▶ [To do] Write out every entry exactly as it appears.

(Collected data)
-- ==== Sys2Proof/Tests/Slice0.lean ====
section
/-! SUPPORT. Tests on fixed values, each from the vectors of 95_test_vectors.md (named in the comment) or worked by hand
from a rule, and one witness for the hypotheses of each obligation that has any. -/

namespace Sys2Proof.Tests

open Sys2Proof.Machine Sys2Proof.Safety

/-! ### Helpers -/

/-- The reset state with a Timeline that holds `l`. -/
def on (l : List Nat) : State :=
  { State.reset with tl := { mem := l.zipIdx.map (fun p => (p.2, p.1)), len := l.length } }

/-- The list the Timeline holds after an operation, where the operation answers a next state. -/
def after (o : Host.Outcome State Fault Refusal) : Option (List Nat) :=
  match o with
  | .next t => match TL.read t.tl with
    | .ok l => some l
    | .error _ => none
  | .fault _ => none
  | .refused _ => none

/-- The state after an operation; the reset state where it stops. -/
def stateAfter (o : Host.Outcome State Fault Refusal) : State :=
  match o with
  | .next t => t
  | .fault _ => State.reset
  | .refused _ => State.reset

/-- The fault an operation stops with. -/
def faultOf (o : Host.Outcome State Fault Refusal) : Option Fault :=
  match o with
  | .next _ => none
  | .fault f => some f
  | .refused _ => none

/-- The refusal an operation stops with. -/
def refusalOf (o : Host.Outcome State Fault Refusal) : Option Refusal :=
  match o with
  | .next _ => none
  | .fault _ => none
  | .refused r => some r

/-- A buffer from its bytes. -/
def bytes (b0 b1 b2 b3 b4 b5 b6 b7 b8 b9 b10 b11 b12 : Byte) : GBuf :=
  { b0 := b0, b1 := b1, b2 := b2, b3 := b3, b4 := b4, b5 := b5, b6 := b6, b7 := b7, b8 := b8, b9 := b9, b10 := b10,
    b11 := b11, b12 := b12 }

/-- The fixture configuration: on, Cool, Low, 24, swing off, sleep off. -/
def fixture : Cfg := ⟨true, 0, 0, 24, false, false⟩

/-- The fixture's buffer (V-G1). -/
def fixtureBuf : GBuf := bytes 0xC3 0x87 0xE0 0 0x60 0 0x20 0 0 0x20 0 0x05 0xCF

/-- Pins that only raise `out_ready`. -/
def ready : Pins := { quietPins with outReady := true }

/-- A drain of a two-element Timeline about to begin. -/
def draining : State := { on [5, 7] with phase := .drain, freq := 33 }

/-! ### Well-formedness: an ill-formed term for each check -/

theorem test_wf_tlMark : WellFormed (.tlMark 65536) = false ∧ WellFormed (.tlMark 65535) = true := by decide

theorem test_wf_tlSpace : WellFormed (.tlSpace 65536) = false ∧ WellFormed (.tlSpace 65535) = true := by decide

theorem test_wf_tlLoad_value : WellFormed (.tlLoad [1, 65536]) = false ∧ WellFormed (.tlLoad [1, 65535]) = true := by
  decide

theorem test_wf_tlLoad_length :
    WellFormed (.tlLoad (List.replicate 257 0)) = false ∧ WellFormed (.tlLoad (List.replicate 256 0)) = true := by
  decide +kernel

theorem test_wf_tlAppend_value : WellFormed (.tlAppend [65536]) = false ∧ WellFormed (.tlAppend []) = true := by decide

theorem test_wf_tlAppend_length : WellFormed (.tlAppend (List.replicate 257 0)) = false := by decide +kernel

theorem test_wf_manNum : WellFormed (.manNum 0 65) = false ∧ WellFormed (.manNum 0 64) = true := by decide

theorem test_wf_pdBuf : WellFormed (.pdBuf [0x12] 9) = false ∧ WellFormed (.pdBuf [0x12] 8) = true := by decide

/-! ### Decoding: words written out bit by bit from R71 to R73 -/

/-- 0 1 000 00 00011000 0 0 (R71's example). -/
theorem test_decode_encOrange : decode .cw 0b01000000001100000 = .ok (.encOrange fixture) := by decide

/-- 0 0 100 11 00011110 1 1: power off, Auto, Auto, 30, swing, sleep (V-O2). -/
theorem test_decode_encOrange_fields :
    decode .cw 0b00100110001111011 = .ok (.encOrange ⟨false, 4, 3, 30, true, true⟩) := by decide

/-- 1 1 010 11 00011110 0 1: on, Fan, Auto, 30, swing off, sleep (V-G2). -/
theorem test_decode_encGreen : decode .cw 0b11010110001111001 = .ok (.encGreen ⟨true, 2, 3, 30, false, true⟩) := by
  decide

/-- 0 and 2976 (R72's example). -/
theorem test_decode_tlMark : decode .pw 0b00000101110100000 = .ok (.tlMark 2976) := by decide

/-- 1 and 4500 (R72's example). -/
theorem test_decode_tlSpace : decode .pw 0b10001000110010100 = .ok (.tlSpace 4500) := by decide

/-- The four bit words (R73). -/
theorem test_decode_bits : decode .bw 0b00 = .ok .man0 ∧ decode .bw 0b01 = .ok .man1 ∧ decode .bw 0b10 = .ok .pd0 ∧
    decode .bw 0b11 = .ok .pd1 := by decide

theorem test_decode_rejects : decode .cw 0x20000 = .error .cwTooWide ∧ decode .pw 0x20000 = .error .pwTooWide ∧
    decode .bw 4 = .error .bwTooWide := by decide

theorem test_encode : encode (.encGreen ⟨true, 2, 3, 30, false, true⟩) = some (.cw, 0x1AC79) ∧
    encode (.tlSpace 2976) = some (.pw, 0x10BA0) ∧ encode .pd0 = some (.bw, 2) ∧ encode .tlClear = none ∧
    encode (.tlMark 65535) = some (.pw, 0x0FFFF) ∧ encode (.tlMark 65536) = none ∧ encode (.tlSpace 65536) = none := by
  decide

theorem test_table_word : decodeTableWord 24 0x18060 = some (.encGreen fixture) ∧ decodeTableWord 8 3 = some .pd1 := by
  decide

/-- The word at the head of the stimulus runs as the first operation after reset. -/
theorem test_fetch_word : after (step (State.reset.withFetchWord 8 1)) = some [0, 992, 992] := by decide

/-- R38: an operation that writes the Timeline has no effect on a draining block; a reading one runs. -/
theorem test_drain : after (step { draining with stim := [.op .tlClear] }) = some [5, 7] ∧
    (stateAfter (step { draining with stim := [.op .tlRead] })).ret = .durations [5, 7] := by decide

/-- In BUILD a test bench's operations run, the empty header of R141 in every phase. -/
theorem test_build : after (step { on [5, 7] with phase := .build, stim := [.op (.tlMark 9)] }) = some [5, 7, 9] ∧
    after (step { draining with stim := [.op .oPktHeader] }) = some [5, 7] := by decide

▶ [Finished exercise]
-- ==== Sys2Proof/Tests/Slice0.lean ====
section
/-! SUPPORT. Tests on fixed values, each from the vectors of 95_test_vectors.md (named in the comment) or worked by hand
from a rule, and one witness for the hypotheses of each obligation that has any. -/

namespace Sys2Proof.Tests

open Sys2Proof.Machine Sys2Proof.Safety

/-! ### Helpers -/

/-- The reset state with a Timeline that holds `l`. -/
def on (l : List Nat) : State :=
  { State.reset with tl := { mem := l.zipIdx.map (fun p => (p.2, p.1)), len := l.length } }

/-- The list the Timeline holds after an operation, where the operation answers a next state. -/
def after (o : Host.Outcome State Fault Refusal) : Option (List Nat) :=
  match o with
  | .next t => match TL.read t.tl with
    | .ok l => some l
    | .error _ => none
  | .fault _ => none
  | .refused _ => none

/-- The state after an operation; the reset state where it stops. -/
def stateAfter (o : Host.Outcome State Fault Refusal) : State :=
  match o with
  | .next t => t
  | .fault _ => State.reset
  | .refused _ => State.reset

/-- The fault an operation stops with. -/
def faultOf (o : Host.Outcome State Fault Refusal) : Option Fault :=
  match o with
  | .next _ => none
  | .fault f => some f
  | .refused _ => none

/-- The refusal an operation stops with. -/
def refusalOf (o : Host.Outcome State Fault Refusal) : Option Refusal :=
  match o with
  | .next _ => none
  | .fault _ => none
  | .refused r => some r

/-- A buffer from its bytes. -/
def bytes (b0 b1 b2 b3 b4 b5 b6 b7 b8 b9 b10 b11 b12 : Byte) : GBuf :=
  { b0 := b0, b1 := b1, b2 := b2, b3 := b3, b4 := b4, b5 := b5, b6 := b6, b7 := b7, b8 := b8, b9 := b9, b10 := b10,
    b11 := b11, b12 := b12 }

/-- The fixture configuration: on, Cool, Low, 24, swing off, sleep off. -/
def fixture : Cfg := ⟨true, 0, 0, 24, false, false⟩

/-- The fixture's buffer (V-G1). -/
def fixtureBuf : GBuf := bytes 0xC3 0x87 0xE0 0 0x60 0 0x20 0 0 0x20 0 0x05 0xCF

/-- Pins that only raise `out_ready`. -/
def ready : Pins := { quietPins with outReady := true }

/-- A drain of a two-element Timeline about to begin. -/
def draining : State := { on [5, 7] with phase := .drain, freq := 33 }

/-! ### Well-formedness: an ill-formed term for each check -/

theorem test_wf_tlMark : WellFormed (.tlMark 65536) = false ∧ WellFormed (.tlMark 65535) = true := by decide

theorem test_wf_tlSpace : WellFormed (.tlSpace 65536) = false ∧ WellFormed (.tlSpace 65535) = true := by decide

theorem test_wf_tlLoad_value : WellFormed (.tlLoad [1, 65536]) = false ∧ WellFormed (.tlLoad [1, 65535]) = true := by
  decide

theorem test_wf_tlLoad_length :
    WellFormed (.tlLoad (List.replicate 257 0)) = false ∧ WellFormed (.tlLoad (List.replicate 256 0)) = true := by
  decide +kernel

theorem test_wf_tlAppend_value : WellFormed (.tlAppend [65536]) = false ∧ WellFormed (.tlAppend []) = true := by decide

theorem test_wf_tlAppend_length : WellFormed (.tlAppend (List.replicate 257 0)) = false := by decide +kernel

theorem test_wf_manNum : WellFormed (.manNum 0 65) = false ∧ WellFormed (.manNum 0 64) = true := by decide

theorem test_wf_pdBuf : WellFormed (.pdBuf [0x12] 9) = false ∧ WellFormed (.pdBuf [0x12] 8) = true := by decide

/-! ### Decoding: words written out bit by bit from R71 to R73 -/

/-- 0 1 000 00 00011000 0 0 (R71's example). -/
theorem test_decode_encOrange : decode .cw 0b01000000001100000 = .ok (.encOrange fixture) := by decide

/-- 0 0 100 11 00011110 1 1: power off, Auto, Auto, 30, swing, sleep (V-O2). -/
theorem test_decode_encOrange_fields :
    decode .cw 0b00100110001111011 = .ok (.encOrange ⟨false, 4, 3, 30, true, true⟩) := by decide

/-- 1 1 010 11 00011110 0 1: on, Fan, Auto, 30, swing off, sleep (V-G2). -/
theorem test_decode_encGreen : decode .cw 0b11010110001111001 = .ok (.encGreen ⟨true, 2, 3, 30, false, true⟩) := by
  decide

/-- 0 and 2976 (R72's example). -/
theorem test_decode_tlMark : decode .pw 0b00000101110100000 = .ok (.tlMark 2976) := by decide

/-- 1 and 4500 (R72's example). -/
theorem test_decode_tlSpace : decode .pw 0b10001000110010100 = .ok (.tlSpace 4500) := by decide

/-- The four bit words (R73). -/
theorem test_decode_bits : decode .bw 0b00 = .ok .man0 ∧ decode .bw 0b01 = .ok .man1 ∧ decode .bw 0b10 = .ok .pd0 ∧
    decode .bw 0b11 = .ok .pd1 := by decide

theorem test_decode_rejects : decode .cw 0x20000 = .error .cwTooWide ∧ decode .pw 0x20000 = .error .pwTooWide ∧
    decode .bw 4 = .error .bwTooWide := by decide

theorem test_encode : encode (.encGreen ⟨true, 2, 3, 30, false, true⟩) = some (.cw, 0x1AC79) ∧
    encode (.tlSpace 2976) = some (.pw, 0x10BA0) ∧ encode .pd0 = some (.bw, 2) ∧ encode .tlClear = none ∧
    encode (.tlMark 65535) = some (.pw, 0x0FFFF) ∧ encode (.tlMark 65536) = none ∧ encode (.tlSpace 65536) = none := by
  decide

theorem test_table_word : decodeTableWord 24 0x18060 = some (.encGreen fixture) ∧ decodeTableWord 8 3 = some .pd1 := by
  decide

/-- The word at the head of the stimulus runs as the first operation after reset. -/
theorem test_fetch_word : after (step (State.reset.withFetchWord 8 1)) = some [0, 992, 992] := by decide

/-- R38: an operation that writes the Timeline has no effect on a draining block; a reading one runs. -/
theorem test_drain : after (step { draining with stim := [.op .tlClear] }) = some [5, 7] ∧
    (stateAfter (step { draining with stim := [.op .tlRead] })).ret = .durations [5, 7] := by decide

/-- In BUILD a test bench's operations run, the empty header of R141 in every phase. -/
theorem test_build : after (step { on [5, 7] with phase := .build, stim := [.op (.tlMark 9)] }) = some [5, 7, 9] ∧
    after (step { draining with stim := [.op .oPktHeader] }) = some [5, 7] := by decide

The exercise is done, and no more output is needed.